The U.S. Securities and Exchange Commission recently levied a $4 million punishment on JPMorgan Chase for deleting roughly 47 million emails, among them commercial correspondence that had been the subject of subpoenas in at least a dozen regulatory inquiries.
The emails were sent between January 1 and April 23, 2018, and the broker-dealer division of JPMorgan has now deleted them.
The purging allegedly occurred while JPMorgan’s archiving provider was investigating a problem with emails that were scheduled to be erased back in 2016.
Emails from the first quarter of 2018 were eventually deleted by the vendor throughout the process, in violation of the SEC’s regulatory retention obligations.
The SEC claims that the removed papers are impeding its ability to carry out a number of investigations against the securities industry.

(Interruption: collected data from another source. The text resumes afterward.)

/-- Conversions (R111, R112) and saturation (R114): element i in the width of the target, under its tag, the generator's
count raised by the outputs drawn. Where the rules name no format or size, the model's reading stands (log 41). -/
def Obligations.VectorConvertResult : Prop :=
  ∀ iv d a tg k sc s signed,
    (CompletesWhen (if signed then .vcvt iv d a tg k sc else .vcvtN iv d a tg k sc)
      { (infoR (if signed then encode (.vcvt iv d a tg k sc) else encode (.vcvtN iv d a tg k sc)) iv sc
          (vs [d, a] ++ ks [k])).need (decide (tg.toNat ∈ [1, 2, 3, 4, 5, 6, 7, 8, 9, 10])) with conv := true } s
      (fun e => tagOf e a ∈ cvtSources tg signed ∧ Fits e (max (Wf.tagHalf (e.st.V a).tag) (Wf.tagHalf tg)))
      fun e t => VectorEffect e t d (e.st.K k) tg (scaleFrom e a) (e.st.rows * e.st.cols) (widthOf tg)
        (fun i j => cvtElem e.st (e.st.V a).tag tg (e.st.V a).scale signed i j (unitAt (e.st.V a) (widthIn e a) i))
        (if e.st.rm = .st ∧ tg.toNat ∈ [5, 6, 7, 8] then activeBelow (e.st.K k) (e.st.rows * e.st.cols) else 0)) ∧
    (CompletesWhen (if signed then .vsat iv d a tg k sc else .vsatN iv d a tg k sc)
      ((infoR (if signed then encode (.vsat iv d a tg k sc) else encode (.vsatN iv d a tg k sc)) iv sc
          (vs [d, a] ++ ks [k])).need (decide (tg.toNat ∈ [1, 2, 3, 4]))) s
      (fun e => tagOf e a ∈ [1, 2, 3, 4] ∧ Fits e (max (Wf.tagHalf (e.st.V a).tag) (Wf.tagHalf tg)))
      fun e t => VectorEffect e t d (e.st.K k) tg 0 (e.st.rows * e.st.cols) (widthOf tg)
        (fun i _ =>
          let x := (BitVec.ofNat (widthIn e a) (unitAt (e.st.V a) (widthIn e a) i)).toInt
          let lo : Int := if signed then -2 ^ (widthOf tg - 1) else 0
          let hi : Int := if signed then 2 ^ (widthOf tg - 1) - 1 else 2 ^ widthOf tg - 1
          ((max lo (min hi x) % 2 ^ widthOf tg).toNat, if lo ≤ x ∧ x ≤ hi then 0 else Fl.sat)) 0)

/-- vpack and vunpack (R113, R45, R48): int4 nibbles clamped and sign-extended; trits by sign, five to a byte. That the nibble
beyond an odd count becomes 0 is the model's reading (log 41). -/
def Obligations.PackResult : Prop :=
  ∀ iv d a tg sc s,
    (CompletesWhen (.vpack iv d a tg sc) ((infoR (encode (.vpack iv d a tg sc)) iv sc (vs [d, a])).need (tg == 11 || tg == 12)) s
      (fun e => tagOf e a = 1 ∧ Fits e 2)
      fun e t => (t.st.V d).tag = tg ∧ (t.st.V d).scale = 0 ∧ OnlyV e t d ∧
        ∀ x : Nat → Int, (∀ i, x i = if i < e.st.rows * e.st.cols then ((e.st.V a).data.extractLsb' (8 * i) 8).toInt else 0) →
          (tg = 12 → ∀ i, ((t.st.V d).data.extractLsb' (4 * i) 4).toInt = max (-8) (min 7 (x i))) ∧
          (tg = 11 → ∀ i, i < 5 * ((e.st.rows * e.st.cols + 4) / 5) →
            tritOf (unitAt (t.st.V d) 8 (i / 5)) (i % 5) = if x i < 0 then -1 else if 0 < x i then 1 else 0) ∧
          (tg = 11 → ∀ j, (e.st.rows * e.st.cols + 4) / 5 ≤ j → unitAt (t.st.V d) 8 j = 0) ∧
          ((∀ i, if tg = 12 then -8 ≤ x i ∧ x i ≤ 7 else -1 ≤ x i ∧ x i ≤ 1) → t.st.ctl.fcr = e.st.ctl.fcr) ∧
          ((∃ i, if tg = 12 then x i < -8 ∨ 7 < x i else x i < -1 ∨ 1 < x i) →
            t.st.ctl.fcr = e.st.ctl.fcr ||| (Fl.sat.setWidth 15 <<< 8))) ∧
    (CompletesWhen (.vunpack iv d a sc) (infoR (encode (.vunpack iv d a sc)) iv sc (vs [d, a])) s
      (fun e => (tagOf e a = 12 ∧ Fits e 2) ∨ (tagOf e a = 11 ∧ Fits e 2 ∧ 5 * (e.st.rows * e.st.cols) ≤ 256))
      fun e t => (t.st.V d).tag = 1 ∧ (t.st.V d).scale = 0 ∧ OnlyV e t d ∧
        (tagOf e a = 12 → ∀ i, ((t.st.V d).data.extractLsb' (8 * i) 8).toInt =
          if i < e.st.rows * e.st.cols then ((e.st.V a).data.extractLsb' (4 * i) 4).toInt else 0) ∧
        (tagOf e a = 11 → ∀ i, ((t.st.V d).data.extractLsb' (8 * i) 8).toInt =
          if i < 5 * (e.st.rows * e.st.cols) then tritOf (unitAt (e.st.V a) 8 (i / 5)) (i % 5) else 0) ∧
        ((tagOf e a = 12 ∨ ∀ j, j < e.st.rows * e.st.cols → unitAt (e.st.V a) 8 j ≤ 242) → t.st.ctl.fcr = e.st.ctl.fcr) ∧
        ((tagOf e a = 11 ∧ ∃ j, j < e.st.rows * e.st.cols ∧ 242 < unitAt (e.st.V a) 8 j) →
          t.st.ctl.fcr = e.st.ctl.fcr ||| (Fl.tinv.setWidth 15 <<< 8)))

/-- Special functions and vdiv (R55, R76, R104, R115): the values of the model's functions, rounded to nearest-even whatever the
mode, are outstanding, and with them the flags that they raise. ElementRounding says that quotients, reciprocals and roots are
the exact value rounded once; how the value of a transcendental function is found is the model's reading (log 10). -/
def Obligations.SpecialFunctionResult : Prop :=
  ∀ iv d a b k sc s fmt, fmt ∈ [Fmt.f16, Fmt.b16, Fmt.f32] →
    (∀ p ∈ specials iv d a k sc, CompletesWhen p.1 (infoLL (encode p.1) iv sc (vs [d, a] ++ ks [k])) s
      (fun e => Ready e a [7, 8, 9] ∧ Fmt.ofTag (e.st.V a).tag = some fmt)
      fun e t => VectorOutstanding e t (infoLL (encode p.1) iv sc (vs [d, a] ++ ks [k])) d (e.st.K k) (e.st.V a).tag 0
        (unitsIn e a) (widthIn e a) fun i _ =>
          fmt.finish .ne e.st.fz (p.2 (fmt.decode e.st.fz (unitAt (e.st.V a) (widthIn e a) i)))) ∧
    (CompletesWhen (.vdiv iv d a b k sc) (infoLL (encode (.vdiv iv d a b k sc)) iv sc (vs [d, a, b] ++ ks [k])) s
      (fun e => Ready e a [7, 8, 9] ∧ tagOf e b = tagOf e a ∧ Fmt.ofTag (e.st.V a).tag = some fmt)
      fun e t => VectorOutstanding e t (infoLL (encode (.vdiv iv d a b k sc)) iv sc (vs [d, a, b] ++ ks [k])) d (e.st.K k)
        (e.st.V a).tag 0 (unitsIn e a) (widthIn e a) fun i _ =>
          fmt.finish .ne e.st.fz (divNum (fmt.decode e.st.fz (unitAt (e.st.V a) (widthIn e a) i))
            (fmt.decode e.st.fz (unitAt (e.st.V b) (widthIn e a) i))))

/-- Dot products and complex multiply (R121): each result rounded once from exact products and sums, int8 in exact integers.
What a product of a zero and an infinity raises beside a NaN is the model's reading (log 53). -/
def Obligations.DotResult : Prop :=
  ∀ iv d a b k sc s,
    (CompletesWhen (.vdot iv d a b k sc) (infoR (encode (.vdot iv d a b k sc)) iv sc (vs [d, a, b] ++ ks [k])) s
      (fun e => tagOf e a ∈ [1, 5, 6, 7, 8] ∧ tagOf e b = tagOf e a ∧ tagOf e d = (if tagOf e a = 1 then 3 else 9) ∧ Fits e 8)
      fun e t => VectorEffect e t d (e.st.K k) (e.st.V d).tag 0 (e.st.rows * e.st.cols) 32 (fun i _ =>
        match Fmt.ofTag (e.st.V a).tag with
        | some f => Fmt.f32.sumUp e.st.rm.plain e.st.fz ((Fmt.f32.decode e.st.fz (unitAt (e.st.V d) 32 i), 0) ::
            (List.range (if 7 ≤ tagOf e a then 2 else 4)).map fun j =>
              (f.decode e.st.fz (unitAt (e.st.V a) (widthIn e a) ((if 7 ≤ tagOf e a then 2 else 4) * i + j))).mul
                (f.decode e.st.fz (unitAt (e.st.V b) (widthIn e a) ((if 7 ≤ tagOf e a then 2 else 4) * i + j))))
        | none => intResult e.st.satOn true 32
            (((List.range 4).map fun j => ((e.st.V a).data.extractLsb' (8 * (4 * i + j)) 8).toInt *
              ((e.st.V b).data.extractLsb' (8 * (4 * i + j)) 8).toInt).sum + ((e.st.V d).data.extractLsb' (32 * i) 32).toInt)) 0) ∧
    (CompletesWhen (.vdotN iv d a b k sc) (infoR (encode (.vdotN iv d a b k sc)) iv sc (vs [d, a, b] ++ ks [k])) s
      (fun e => tagOf e a = 1 ∧ tagOf e b = 1 ∧ tagOf e d = 3 ∧ Fits e 8)
      fun e t => VectorEffect e t d (e.st.K k) (e.st.V d).tag 0 (e.st.rows * e.st.cols) 32 (fun i _ =>
        intResult e.st.satOn false 32
            (((List.range 4).map fun j => unitAt (e.st.V a) 8 (4 * i + j) * unitAt (e.st.V b) 8 (4 * i + j)).sum +
              unitAt (e.st.V d) 32 i : Nat)) 0) ∧
    (CompletesWhen (.vcmul iv d a b k sc) (infoR (encode (.vcmul iv d a b k sc)) iv sc (vs [d, a, b] ++ ks [k])) s
      (fun e => Ready e a [10] ∧ tagOf e b = 10)
      fun e t => VectorEffect e t d (e.st.K k) 10 0 (e.st.rows * e.st.cols) 64 (fun i _ =>
        cmulElem e.st.rm.plain e.st.fz (unitAt (e.st.V a) 64 i) (unitAt (e.st.V b) 64 i)) 0)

JPMorgan received subpoenas and document demands for communications that could not be located or delivered because they had been permanently erased in at least twelve civil securities-related regulatory investigations, eight of which were carried out by the Commission personnel.
JPMorgan has already received fines from the SEC for failing to properly retain its own digital records.
For failing to monitor its workers’ email and text message exchanges in 2021, the financial behemoth was fined $125 million.
Furthermore, the company paid the SEC $700,000 in 2005 for the SEC’s failure to get emails needed for regulatory investigations.
JPMorgan claimed to have finished an internal assessment and “established systems and procedures” at that time to make sure it would abide by records demands in the future.